┌──

-- ==== Sys2Proof/Laws/KeepsTileArray.lean ====
section
/-! SUPPORT. The operations of Machine/TileArray.lean keep every memory in canonical form: one lemma for each. -/

namespace Sys2Proof.Machine

theorem accPut_memOk : ∀ x0 x1 x2, Core.MemOk x0 → Core.MemOk (accPut x0 x1 x2) := by
  intro x0 x1 x2 h0
  unfold accPut
  repeat' first
    | with_reducible assumption
    | (with_reducible refine coreOk_mk ?_; with_reducible refine coreOk_to ?_)

theorem poisonAcc_memOk1 : ∀ x0 x1 x2, State.MemOk x0 → Core.MemOk x1 → State.MemOk ((poisonAcc x0 x1 x2).1) := by
  intro x0 x1 x2 h0 h1
  unfold poisonAcc
  repeat' first
    | with_reducible assumption
    | (extract_lets +onlyGivenNames x; clear_value x)
    | with_reducible apply count64_memOk
    | split

theorem poisonAcc_memOk2 : ∀ x0 x1 x2, State.MemOk x0 → Core.MemOk x1 → Core.MemOk ((poisonAcc x0 x1 x2).2) := by
  intro x0 x1 x2 h0 h1
  unfold poisonAcc
  repeat' first
    | with_reducible assumption
    | (extract_lets +onlyGivenNames x; clear_value x)
    | with_reducible apply accPut_memOk

theorem checkMismatch_memOk : ∀ x0 x1 x2 x3 x4, State.MemOk x0 → State.MemOk (checkMismatch x0 x1 x2 x3 x4) := by
  intro x0 x1 x2 x3 x4 h0
  unfold checkMismatch
  repeat' first
    | with_reducible assumption
    | with_reducible intro _
    | (extract_lets +onlyGivenNames x; with_reducible refine memOk_cut x ?_ ?_ <;> [(dsimp only [x]; clear x); (clear_value x; intro _)])
    | (extract_lets +onlyGivenNames x; clear_value x)
    | with_reducible apply setN_memOk
    | with_reducible apply count64_memOk
    | with_reducible apply raiseNow_memOk
    | split

theorem countOps_memOk : ∀ x0 x1, State.MemOk x0 → State.MemOk (countOps x0 x1) := by
  intro x0 x1 h0
  unfold countOps
  repeat' first
    | with_reducible assumption
    | (extract_lets +onlyGivenNames x; clear_value x)
    | with_reducible apply addN_memOk
    | (with_reducible refine memOk_mk ?_; with_reducible refine memOk_to ?_)

theorem readParity_memOk1 : ∀ x0 x1 x2 x3 x4, State.MemOk x0 → Core.MemOk x1 → State.MemOk ((readParity x0 x1 x2 x3 x4).1) := by
  intro x0 x1 x2 x3 x4 h0 h1
  unfold readParity
  repeat' first
    | with_reducible assumption
    | with_reducible intro _
    | (extract_lets +onlyGivenNames x; with_reducible refine pairOk_cut x ?_ ?_ ?_ <;> [(dsimp only [x]; clear x); (dsimp only [x]; clear x); (clear_value x; intro _ _)])
    | with_reducible apply poisonAcc_memOk1
    | with_reducible apply poisonAcc_memOk2
    | with_reducible apply raiseNow_memOk
    | split

theorem readParity_memOk2 : ∀ x0 x1 x2 x3 x4, State.MemOk x0 → Core.MemOk x1 → Core.MemOk ((readParity x0 x1 x2 x3 x4).2) := by
  intro x0 x1 x2 x3 x4 h0 h1
  unfold readParity
  repeat' first
    | with_reducible assumption
    | with_reducible intro _
    | (extract_lets +onlyGivenNames x; with_reducible refine pairOk_cut x ?_ ?_ ?_ <;> [(dsimp only [x]; clear x); (dsimp only [x]; clear x); (clear_value x; intro _ _)])
    | with_reducible apply poisonAcc_memOk1
    | with_reducible apply poisonAcc_memOk2
    | with_reducible apply raiseNow_memOk
    | split

theorem finishChunk_memOk1 : ∀ x0 x1 x2 x3 x4 x5, State.MemOk x0 → Core.MemOk x1 → State.MemOk ((finishChunk x0 x1 x2 x3 x4 x5).1) := by
  intro x0 x1 x2 x3 x4 x5 h0 h1
  unfold finishChunk
  repeat' first
    | with_reducible assumption
    | with_reducible intro _
    | (extract_lets +onlyGivenNames x; with_reducible refine pairOk_cut x ?_ ?_ ?_ <;> [(dsimp only [x]; clear x); (dsimp only [x]; clear x); (clear_value x; intro _ _)])
    | (extract_lets +onlyGivenNames x; clear_value x)
    | with_reducible apply hf
    | with_reducible apply readParity_memOk1
    | with_reducible apply readParity_memOk2
    | with_reducible apply flagArray_memOk
    | with_reducible apply accPut_memOk
    | with_reducible apply poisonAcc_memOk1
    | with_reducible apply poisonAcc_memOk2
    | with_reducible apply consume_memOk
    | split

theorem finishChunk_memOk2 : ∀ x0 x1 x2 x3 x4 x5, State.MemOk x0 → Core.MemOk x1 → Core.MemOk ((finishChunk x0 x1 x2 x3 x4 x5).2) := by
  intro x0 x1 x2 x3 x4 x5 h0 h1
  unfold finishChunk
  repeat' first
    | with_reducible assumption
    | with_reducible intro _
    | (extract_lets +onlyGivenNames x; with_reducible refine pairOk_cut x ?_ ?_ ?_ <;> [(dsimp only [x]; clear x); (dsimp only [x]; clear x); (clear_value x; intro _ _)])
    | (extract_lets +onlyGivenNames x; clear_value x)
    | with_reducible apply hf
    | with_reducible apply readParity_memOk1
    | with_reducible apply readParity_memOk2
    | with_reducible apply flagArray_memOk
    | with_reducible apply accPut_memOk
    | with_reducible apply poisonAcc_memOk1
    | with_reducible apply poisonAcc_memOk2
    | with_reducible apply consume_memOk
    | split

theorem runChunk_memOk : ∀ x0 x1 x2 x3 x4 x5 x6 x7, State.MemOk x0 → Core.MemOk x2 → TOut.MemOk (runChunk x0 x1 x2 x3 x4 x5 x6 x7) := by
  intro x0 x1 x2 x3 x4 x5 x6 x7 h0 h1
  unfold runChunk
  repeat' first
    | with_reducible assumption
    | with_reducible intro _
    | (extract_lets +onlyGivenNames x; with_reducible refine memOk_cut x ?_ ?_ <;> [(dsimp only [x]; clear x); (clear_value x; intro _)])
    | (extract_lets +onlyGivenNames x; with_reducible refine coreOk_cut x ?_ ?_ <;> [(dsimp only [x]; clear x); (clear_value x; intro _)])
    | (extract_lets +onlyGivenNames x; with_reducible refine pairOk_cut x ?_ ?_ ?_ <;> [(dsimp only [x]; clear x); (dsimp only [x]; clear x); (clear_value x; intro _ _)])
    | (extract_lets +onlyGivenNames x; clear_value x)
    | with_reducible apply hf
    | with_reducible apply addN_memOk
    | with_reducible apply countOps_memOk
    | with_reducible apply count64_memOk
    | with_reducible apply flagArray_memOk
    | with_reducible apply finishChunk_memOk1
    | with_reducible apply finishChunk_memOk2
    | with_reducible apply TOut_next_memOk
    | with_reducible apply checkMismatch_memOk
    | with_reducible apply readParity_memOk1
    | with_reducible apply readParity_memOk2
    | with_reducible apply poisonAcc_memOk1
    | with_reducible apply poisonAcc_memOk2
    | with_reducible apply raiseNow_memOk
    | with_reducible apply tLate
    | exact trivial
    | split

theorem dropEx32_memOk : ∀ x0, Core.MemOk x0 → Core.MemOk (dropEx32 x0) := by
  intro x0 h0
  unfold dropEx32
  repeat' first
    | with_reducible assumption
    | (with_reducible refine coreOk_mk ?_; with_reducible refine coreOk_to ?_)

theorem execMma_memOk : ∀ x0 x1 x2 x3, State.MemOk x3 → OutOk (execMma x0 x1 x2 x3) := by
  intro x0 x1 x2 x3 h0
  unfold execMma
  repeat' first
    | with_reducible assumption
    | with_reducible intro _
    | with_reducible apply tileIssue_memOk
    | with_reducible apply unlessExc_memOk
    | with_reducible apply runChunk_memOk
    | with_reducible apply outOk_next

theorem execMmax_memOk : ∀ x0 x1 x2 x3 x4, State.MemOk x4 → OutOk (execMmax x0 x1 x2 x3 x4) := by
  intro x0 x1 x2 x3 x4 h0
  unfold execMmax
  repeat' first
    | with_reducible assumption
    | with_reducible intro _
    | with_reducible apply tileIssue_memOk
    | with_reducible apply unlessExc_memOk
    | with_reducible apply runChunk_memOk
    | with_reducible apply dropEx32_memOk
    | with_reducible apply TOut_next_memOk
    | with_reducible apply addN_memOk
    | with_reducible apply outOk_next
    | split
    | with_reducible refine fst_state_eq (by with_reducible assumption) ?_
    | with_reducible refine snd_state_eq (by with_reducible assumption) ?_
    | with_reducible refine snd_core_eq (by with_reducible assumption) ?_
    | (with_reducible refine coreOk_mk ?_; with_reducible refine coreOk_to ?_)

theorem execAccz_memOk : ∀ x0 x1 x2, State.MemOk x2 → OutOk (execAccz x0 x1 x2) := by
  intro x0 x1 x2 h0
  unfold execAccz
  repeat' first
    | with_reducible assumption
    | with_reducible intro _
    | with_reducible apply tileIssue_memOk
    | with_reducible apply unlessExc_memOk
    | with_reducible apply TOut_next_memOk
    | with_reducible apply accPut_memOk
    | with_reducible apply outOk_next

theorem execAccout_memOk : ∀ x0 x1 x2 x3 x4 x5 x6, State.MemOk x6 → OutOk (execAccout x0 x1 x2 x3 x4 x5 x6) := by
  intro x0 x1 x2 x3 x4 x5 x6 h0
  unfold execAccout
  repeat' first
    | with_reducible assumption
    | with_reducible intro _
    | (extract_lets +onlyGivenNames x; clear_value x)
    | with_reducible apply hf
    | with_reducible apply tileIssue_memOk
    | with_reducible apply agTake_memOk
    | with_reducible apply unlessExc_memOk
    | with_reducible apply readParity_memOk1
    | with_reducible apply readParity_memOk2
    | with_reducible apply TOut_next_memOk
    | with_reducible apply consume_memOk
    | with_reducible apply writeSegs_memOk
    | with_reducible apply outOk_next

theorem ixPut_memOk : ∀ x0 x1 x2, Core.MemOk x0 → Core.MemOk (ixPut x0 x1 x2) := by
  intro x0 x1 x2 h0
  unfold ixPut
  repeat' first
    | with_reducible assumption
    | split
    | (with_reducible refine coreOk_mk ?_; with_reducible refine coreOk_to ?_)

theorem indexBeyond_memOk1 : ∀ x0 x1 x2 x3, State.MemOk x0 → Core.MemOk x2 → State.MemOk ((indexBeyond x0 x1 x2 x3).1) := by
  intro x0 x1 x2 x3 h0 h1
  unfold indexBeyond
  repeat' first
    | with_reducible assumption
    | with_reducible intro _
    | (extract_lets +onlyGivenNames x; with_reducible refine memOk_cut x ?_ ?_ <;> [(dsimp only [x]; clear x); (clear_value x; intro _)])
    | (extract_lets +onlyGivenNames x; with_reducible refine pairOk_cut x ?_ ?_ ?_ <;> [(dsimp only [x]; clear x); (dsimp only [x]; clear x); (clear_value x; intro _ _)])
    | (extract_lets +onlyGivenNames x; clear_value x)
    | with_reducible apply setN_memOk
    | with_reducible apply poisonAcc_memOk1
    | with_reducible apply poisonAcc_memOk2
    | with_reducible apply raise_memOk
    | with_reducible apply count64_memOk
    | split

theorem indexBeyond_memOk2 : ∀ x0 x1 x2 x3, State.MemOk x0 → Core.MemOk x2 → Core.MemOk ((indexBeyond x0 x1 x2 x3).2) := by
  intro x0 x1 x2 x3 h0 h1
  unfold indexBeyond
  repeat' first
    | with_reducible assumption
    | with_reducible intro _
    | (extract_lets +onlyGivenNames x; with_reducible refine pairOk_cut x ?_ ?_ ?_ <;> [(dsimp only [x]; clear x); (dsimp only [x]; clear x); (clear_value x; intro _ _)])
    | with_reducible apply setN_memOk
    | with_reducible apply poisonAcc_memOk1
    | with_reducible apply poisonAcc_memOk2

theorem countWritten_memOk : ∀ x0 x1, TOut.MemOk x1 → TOut.MemOk (countWritten x0 x1) := by
  intro x0 x1 h0
  cases x1 with
  | done s c pc => exact ⟨count64_memOk _ _ h0.1, h0.2⟩
  | _ => exact h0

theorem execMmas_memOk : ∀ x0 x1 x2 x3 x4 x5, State.MemOk x5 → OutOk (execMmas x0 x1 x2 x3 x4 x5) := by
  intro x0 x1 x2 x3 x4 x5 h0
  unfold execMmas
  repeat' first
    | with_reducible assumption
    | with_reducible intro _
    | (extract_lets +onlyGivenNames x; with_reducible refine memOk_cut x ?_ ?_ <;> [(dsimp only [x]; clear x); (clear_value x; intro _)])
    | (extract_lets +onlyGivenNames x; with_reducible refine coreOk_cut x ?_ ?_ <;> [(dsimp only [x]; clear x); (clear_value x; intro _)])
    | (extract_lets +onlyGivenNames x; with_reducible refine pairOk_cut x ?_ ?_ ?_ <;> [(dsimp only [x]; clear x); (dsimp only [x]; clear x); (clear_value x; intro _ _)])
    | (extract_lets +onlyGivenNames x; clear_value x)
    | with_reducible apply hf
    | with_reducible apply tileIssue_memOk
    | with_reducible apply unlessExc_memOk
    | with_reducible apply count64_memOk
    | with_reducible apply ixPut_memOk
    | with_reducible apply raise_memOk
    | with_reducible apply addN_memOk
    | with_reducible apply flagCompaction_memOk
    | with_reducible apply indexBeyond_memOk1
    | with_reducible apply indexBeyond_memOk2
    | with_reducible apply countWritten_memOk
    | with_reducible apply runChunk_memOk
    | with_reducible apply outOk_next
    | split

theorem execIndex24_memOk : ∀ x0 x1 x2 x3, State.MemOk x3 → OutOk (execIndex24 x0 x1 x2 x3) := by
  intro x0 x1 x2 x3 h0
  unfold execIndex24
  repeat' first
    | with_reducible assumption
    | with_reducible intro _
    | with_reducible apply tileIssue_memOk
    | with_reducible apply unlessExc_memOk
    | with_reducible apply TOut_next_memOk
    | with_reducible apply ixPut_memOk
    | with_reducible apply outOk_next

theorem execZeroMap_memOk : ∀ x0 x1 x2 x3 x4, State.MemOk x4 → OutOk (execZeroMap x0 x1 x2 x3 x4) := by
  intro x0 x1 x2 x3 x4 h0
  unfold execZeroMap
  repeat' first
    | with_reducible assumption
    | with_reducible intro _
    | (extract_lets +onlyGivenNames x; clear_value x)
    | with_reducible apply hf
    | with_reducible apply tileIssue_memOk
    | with_reducible apply agTake_memOk
    | with_reducible apply unlessExc_memOk
    | with_reducible apply TOut_next_memOk
    | with_reducible apply sramWrite_memOk
    | with_reducible apply outOk_next

end Sys2Proof.Machine
end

└──

Lines above holding "lean": give their count, nothing more.

> _Response area_
2